Pressure sensors are typically included in the test string such that the tester valve may be opened and closed and pressure recordings made to evaluate the production potential of the formation being tested.
Two types of packers may be used. The first type is a packer which may be incorporated in a tubular string and expanding by manipulation of the tubing string to effect the seal between the walls of the well bore and the tubular testing string. A second type is a wireline set production packer which is lowered and attached to the walls of the well bore at the desired location. The tubular string having a seal assembly at its lower end, is then lowered into the well bore until the seal assembly is seated in the production type packer to effect the seal necessary to isolate the formation.
It will be understood that if a production type packer is used, fluid trapped in the well bore below the production packer will be compressed as the tubular string is further lowered into place after the seal assembly has effected its seal in the production packer. This fluid trapped in the well bore below the packer must be displaced back into the formation as the seal assembly is further lowered into the packer. The displacement of drilling fluid into the formation is undesirable in that it may seal or otherwise damage the pore spaces in the formation through which oil and gas must be produced. Also, if an annulus pressure operated well tester valve having a pressure operated isolation valve such as that disclosed in U.S. Pat. No. 3,964,544 or U.S. Pat. No. 3,976,136 is used, the compression of fluid in the central bore of the well string below the tester valve will increase the operating pressure of the tester valve to an undesirably high level.
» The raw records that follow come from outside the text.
-- ==== Sys2Proof/Tests/Slice0.lean ====
section
/-! SUPPORT. The model's own tests: an ill-formed term for every check of `WellFormed`; words written out from
spec/30_encoding.md, decoded; single steps against the worked examples of the rules and of spec/95_test_vectors.md; and for
every statement with hypotheses a concrete state and operands that meet them, at the boundary of each clause. -/

namespace Sys2Proof.Tests

open Sys2Proof.Machine

/-! ### Small states -/

/-- A reader on `src` at bit `pos`, with the rest of the current byte loaded. -/
def reading (src : List Byte) (pos : Nat) : State :=
  { State.reset with br := ⟨src, pos, (8 - pos % 8) % 8⟩ }

/-- A decoder on `src` at bit `pos` that has produced `out`. -/
def decoding (src : List Byte) (pos : Nat) (out : List Byte) : State :=
  { State.reset with
    status := statusBusy
    phase := .dInflate
    expect := .litlen
    br := ⟨src, pos, (8 - pos % 8) % 8⟩
    out := out }

/-- A core whose latched input is `d`. -/
def holding (d : List Byte) : State :=
  { State.reset with inBuf := Memory.writeBytes [] 0 d, inLen := d.length, n := d.length }

/-- A writer with these registers. -/
def writing (buf : List Byte) (acc : Byte) (cnt : Nat) : State := { State.reset with bw := ⟨buf, acc, cnt⟩ }

/-- What the next state of an outcome shows. -/
def nextIs {α : Type} [DecidableEq α] (r : StepResult) (view : State → α) (v : α) : Bool :=
  match r with
  | .next t => view t = v
  | .fault _ => false
  | .refused _ => false

theorem exists_of_nextIs {α : Type} [DecidableEq α] {r : StepResult} {view : State → α} {v : α} (h : nextIs r view v = true) :
    ∃ t, r = .next t ∧ view t = v := by
  cases r with
  | next t => exact ⟨t, rfl, of_decide_eq_true h⟩
  | fault f => cases h
  | refused f => cases h

/-! ### Well-formedness: one ill-formed term per check -/

theorem test_illFormed_writebits : WellFormed (.bwWritebits 0 17) = false := by decide
theorem test_illFormed_readbits : WellFormed (.brReadbits 17) = false := by decide
theorem test_illFormed_peekbits : WellFormed (.brPeekbits 17) = false := by decide
theorem test_illFormed_skipbits : WellFormed (.brSkipbits 17) = false := by decide
theorem test_illFormed_heLitlen : WellFormed (.heLitlen 288) = false := by decide
theorem test_illFormed_heDist : WellFormed (.heDist 32) = false := by decide
theorem test_illFormed_match_short : WellFormed (.encMatch 2 1) = false := by decide
theorem test_illFormed_match_long : WellFormed (.encMatch 259 1) = false := by decide
theorem test_illFormed_match_zero_distance : WellFormed (.encMatch 3 0) = false := by decide
theorem test_illFormed_match_far : WellFormed (.encMatch 3 32769) = false := by decide
theorem test_illFormed_copy_short : WellFormed (.decCopy 2 1) = false := by decide
theorem test_illFormed_copy_far : WellFormed (.decCopy 258 32769) = false := by decide
theorem test_illFormed_init (src : List Byte) (h : src.length = 2 ^ 32) : WellFormed (.brInit src) = false := by
  simp [WellFormed, h]
theorem test_wellFormed_edges : WellFormed (.bwWritebits 0 16) = true ∧ WellFormed (.heLitlen 287) = true ∧
    WellFormed (.heDist 31) = true ∧ WellFormed (.encMatch 3 1) = true ∧ WellFormed (.encMatch 258 32768) = true := by
  decide
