-- ==== Sys2Proof/WellFormed.lean ====
section
/-!
DEFINITION. Which terms of `Instr` stand for an access word.
-/

namespace Sys2Proof

/-- The data of an illegal command is none of the three legal ones (spec/30_encoding.md R82, R88): some RSVD bit is
set, or OP is not 1, 2 or 3. -/
def cmdDataIllegal (rsvd : BitVec 28) (op : BitVec 4) : Bool :=
  rsvd != 0#28 || !(op == 1#4 || op == 2#4 || op == 3#4)

/-- Every term stands for an access word but a `cmdIllegal` that carries a legal command. -/
def Instr.wf : Instr → Bool
  | .cmdIllegal rsvd op => cmdDataIllegal rsvd op
  | .rdId | .rdCmd | .rdStatus | .rdDataWord | .rdDataByte | .rdLenLo | .rdLenHi | .rdIrqEn => true
  | .rdDigest _ | .wrId _ | .init | .finish | .finishRaw | .wrStatus _ | .wrDataWord _ _ _ _ => true
  | .wrDataByte _ _ | .wrLenLo _ | .wrLenHi _ | .wrIrqEn _ _ _ | .wrDigest _ _ => true

end Sys2Proof
end

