theorem test_cm9_to_cm13_busy :
    (regsAfter (.cmdIllegal 0#28 5#4) (compressing .toDone)).map Prod.fst = some 0x00000104#32 ∧
    (regsAfter (.wrDataWord 0#8 0#8 0#8 0#8) (compressing .toReady)).map Prod.fst = some 0x00000104#32 ∧
    (regsAfter .init (compressing .toPad2)).map Prod.fst = some 0x00000008#32 ∧
    (regsAfter (.wrDigest 0 0#32) (compressing .toReady)).map Prod.fst = some 0x00000001#32 ∧
    (regsAfter (.wrIrqEn true false 0#30) (compressing .toDone)).map Prod.fst = some 0x00000011#32 := by
  decide +kernel

theorem test_cm14_to_cm16_error :
    (regsAfter .finish error4).map Prod.fst = some 0x00010404#32 ∧
    (regsAfter (.wrIrqEn false true 0#30) error4).map Prod.fst = some 0x00010424#32 ∧
    (regsAfter .init error4).map Prod.fst = some 0x00000008#32 := by decide +kernel

theorem test_cm17_to_cm19_irq_en :
    (regsAfter (.wrIrqEn true false 0#30) done3).map Prod.fst = some 0x00000022#32 ∧
    ((answer (.wrIrqEn true true 0x3FFFFFFF#30) base).bind (readBack .rdIrqEn)) = some (.data 3#32) := by
  decide +kernel

theorem test_cm21_to_cm23_finish_raw :
    (regsAfter .finishRaw base).map Prod.fst = some 0x00000604#32 ∧
    (regsAfter .finishRaw (readyWith 63)).map Prod.fst = some 0x003F0604#32 ∧
    (regsAfter .finishRaw (readyWith 64)).map Prod.fst = some 0x00000002#32 := by decide +kernel

theorem test_cm26_read_only_writes :
    [Instr.wrId 1#32, .wrStatus 0xFFFFFFFF#32, .wrLenLo 1#32, .wrLenHi 1#32].map (fun i => answer i error4) =
      List.replicate 4 (some { error4 with resp := .ok }) := by decide +kernel

/-! ### The step -/

/-- CM24: a bus error changes nothing but the answer. -/
theorem test_step_bus_error :
    step { base with inputs := [.access ⟨1, 0x08#6, false, 0#32⟩] } = .next { base with resp := .busErr } := by rfl

/-- With an access waiting in COMPRESS, the grant decides which agent moves (R13). -/
theorem test_step_interleaves :
    (∃ t, step { compressing .toReady with inputs := [.access Instr.finish.access], grant := 0 } = .next t ∧ t.r = 4) ∧
    (∃ t, step { compressing .toReady with inputs := [.access Instr.finish.access], grant := 1 } = .next t ∧
      t.err = .busy) := ⟨⟨_, rfl, rfl⟩, ⟨_, rfl, rfl⟩⟩

/-- The first operation after reset is the one that `withFetchWord` places. -/
theorem test_step_from_reset :
    step (State.reset.withFetchWord 40 0x4400000002) = exec .finish State.reset := by rfl

/-- The UPDATE micro-step (R166) from TO_PAD2 goes on with the second padding block (R113). -/
theorem test_update_to_pad2 :
    ({ compressing .toPad2 with r := 64, len := 56#61 } : State).microStep.buf[62] = 0x01#8 ∧
    ({ compressing .toPad2 with r := 64, len := 56#61 } : State).microStep.buf[63] = 0xC0#8 ∧
    ({ compressing .toPad2 with r := 64, len := 56#61 } : State).microStep.nxt = .toDone := by decide +kernel

/-! ### Host programs (R92, R93) -/

/-- P1's encodings: "abc" pushed byte by byte. -/
theorem test_program_words_of_p1 :
    programWords (expandPseudos 0 0 [.init, .push [0x61#8, 0x62#8, 0x63#8], .finish, .waitEnd]) =
      [0x4400000001#39, 0x5000000061#39, 0x5000000062#39, 0x5000000063#39, 0x4400000002#39, 0x0800000000#39] := by
  decide

/-- After the write that completes a block, PUSH waits (R92, P2). -/
theorem test_push_waits_after_a_block :
    pushBytes 5 60 [0x61#8, 0x61#8, 0x61#8, 0x61#8] =
      [.wr .dataWord 0x61616161#32, .rd .status (some 0), .bnz 0 1#32 6] := by decide

/-- A platform whose host counts bus errors and rising edges of `irq`. -/
def countingPlatform : Config.Platform (HostState (Nat × Nat)) where
  shaBase := 0x1000
  tStep := 1
  tAccess := 1
  busErrEffect h := { h with rest := (h.rest.1 + 1, h.rest.2) }
  irqRoute before now h := if now && !before then { h with rest := (h.rest.1, h.rest.2 + 1) } else h
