/-! ### The step -/

theorem witness_StepRunsDecodedOperation :
    (waitingFor (compressing .toDone) .rdStatus).HostMoves ∧ decodeAccess Instr.rdStatus.access = .ok .rdStatus ∧
    (waiting base (.access ⟨4, 0x01#6, true, 0#32⟩)).HostMoves ∧
    decodeAccess ⟨4, 0x01#6, true, 0#32⟩ = .error .misaligned := by decide

theorem witness_BadAccessAnswersBusErr :
    (0x01#6).extractLsb' 0 2 ≠ 0#2 ∧ (0x3F#6).extractLsb' 0 2 ≠ 0#2 ∧
    (⟨2, 0x00#6, true, 0#32⟩ : Access).size ≠ 4 ∧ (⟨8, 0x00#6, true, 0#32⟩ : Access).size ≠ 4 ∧
    (⟨4, 0x3C#6, true, 0#32⟩ : Access).off.extractLsb' 0 2 = 0#2 := by decide

theorem witness_IdleOutsideCompress : base.st ≠ .compress ∧ base.inReset = false ∧ base.inputs = [] := by decide

theorem witness_StepRefusesOnlyAccessInReset :
    step { waitingFor base .init with inReset := true } = .refused .accessDuringReset ∧
    (waitingFor base .init).inReset = false := ⟨rfl, rfl⟩

theorem witness_EngineMovesWithinItsGrant :
    (compressing .toReady).EngineMoves ∧ ¬(waitingFor (compressing .toReady) .rdId).EngineMoves ∧
    ∃ t, step (waitingFor (compressing .toReady) .rdId) = .next t := ⟨by decide, by decide, ⟨_, rfl⟩⟩

/-! ### Reads and control registers -/

theorem witness_ReadsChangeNothing : Instr.rdStatus.isWrite = false ∧ (Instr.rdDigest 7).isWrite = false := by decide

theorem witness_InterruptLineIsALevel :
    (∃ t, exec .init done3 = .next t) ∧
    (done3.st = .done ∧ ∃ t, exec (.wrIrqEn false true 0#30) done3 = .next t) ∧
    (error4.st = .error ∧ ∃ t, exec (.wrIrqEn true false 0#30) error4 = .next t) :=
  ⟨⟨_, rfl⟩, ⟨rfl, ⟨_, rfl⟩⟩, ⟨rfl, ⟨_, rfl⟩⟩⟩

/-! ### Commands and intake -/

theorem witness_FinishBuildsTheFinalBlock :
    ∀ n ∈ [0, 55, 56, 63], (readyWith n).st = .ready ∧ (readyWith n).cnt.val = n := by decide

theorem witness_FinishRawEndsOrRejects :
    base.st = .ready ∧ base.len.toNat = 0 ∧ (readyWith 63).cnt ≠ 0 ∧
    (readyWith 64).len.toNat ≠ 0 ∧ (readyWith 64).cnt = 0 ∧
    (compressing .toReady).st = .compress ∧ done3.st = .done ∧ error4.st = .error := by decide

theorem witness_IllegalCommandRaisesBadCmd :
    (0x00000000#32 ≠ 1#32 ∧ 0x00000004#32 ≠ 3#32 ∧ 0x80000001#32 ≠ 1#32) ∧
    base.st = .ready ∧ done3.st = .done ∧ (compressing .toDone).st = .compress ∧ error4.st = .error := by decide

theorem witness_DataWordAppendsFourBytes :
    (∀ n ∈ [0, 56, 60, 2 ^ 61 - 8], (readyWith n).Inv ∧ (readyWith n).st = .ready ∧
      (readyWith n).len.toNat % 4 = 0 ∧ (readyWith n).len.toNat ≤ 2 ^ 61 - 5) ∧
    ((readyWith 1).Inv ∧ (readyWith 1).len.toNat % 4 ≠ 0) ∧
    ((readyWith (2 ^ 61 - 4)).Inv ∧ (readyWith (2 ^ 61 - 4)).len.toNat % 4 = 0 ∧
      (readyWith (2 ^ 61 - 4)).len.toNat > 2 ^ 61 - 5) ∧
    (error4.Inv ∧ error4.st = .error) ∧ (done3.Inv ∧ done3.st = .done) ∧
    ((compressing .toReady).Inv ∧ (compressing .toReady).st = .compress) :=
  ⟨by decide +kernel, by decide +kernel, by decide +kernel, by decide +kernel, by decide +kernel, by decide +kernel⟩

theorem witness_DataWordFillsBlockOnlyWithLastByte :
    ∀ n ∈ [0, 60, 2 ^ 61 - 8], (readyWith n).Inv ∧ (readyWith n).st = .ready ∧
      (readyWith n).len.toNat % 4 = 0 ∧ (readyWith n).len.toNat ≤ 2 ^ 61 - 5 := by decide +kernel

theorem witness_DataByteAppendsOneByte :
    (∀ n ∈ [0, 62, 63, 2 ^ 61 - 2], (readyWith n).st = .ready ∧ (readyWith n).len.toNat ≠ 2 ^ 61 - 1) ∧
    (readyWith (2 ^ 61 - 1)).len.toNat = 2 ^ 61 - 1 ∧
    error4.st = .error ∧ done3.st = .done ∧ (compressing .toReady).st = .compress := by decide +kernel

/-! ### Errors -/

theorem witness_WritesRejectedOutsideReady :
    canRaise .finish = true ∧ (compressing .toDone).st = .compress ∧
    canRaise (.cmdIllegal 0#28 0#4) = true ∧ done3.st = .done ∧
    (Instr.wrDigest 7 0#32).isWrite = true ∧ canRaise (.wrDigest 7 0#32) = false ∧ Instr.wrDigest 7 0#32 ≠ .init ∧
    (Instr.rdDigest 7).isWrite = false := by decide

theorem witness_ErrorIgnoresOtherWrites :
    error4.st = .error ∧ Instr.finish.isWrite = true ∧ Instr.finish ≠ .init ∧ (∀ d e x, Instr.finish ≠ .wrIrqEn d e x) ∧
    Instr.rdStatus.isWrite = false := by
  refine ⟨rfl, rfl, by decide, ?_, rfl⟩
  intro d e x h
  cases h

theorem witness_ErrorEntryChangesNothingElse :
    ∃ t, exec .finishRaw base = .next t ∧ base.st ≠ .error ∧ t.st = .error := ⟨_, rfl, by decide, rfl⟩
The use of the disclosed emodiments prevents high pressure from the trapped fluid from developing which might otherwise damage the packer, the pressure recorder, the tester valve, or other tools in the testing string. Also, this trapped fluid might support the testing string and prevent its downward movement to completely seat in a hanger. When a tester valve in the testing string is subsequently opened, the trapped fluid will be released allowing the testing string to fall which may in turn damage the tubing of the string or the hanger.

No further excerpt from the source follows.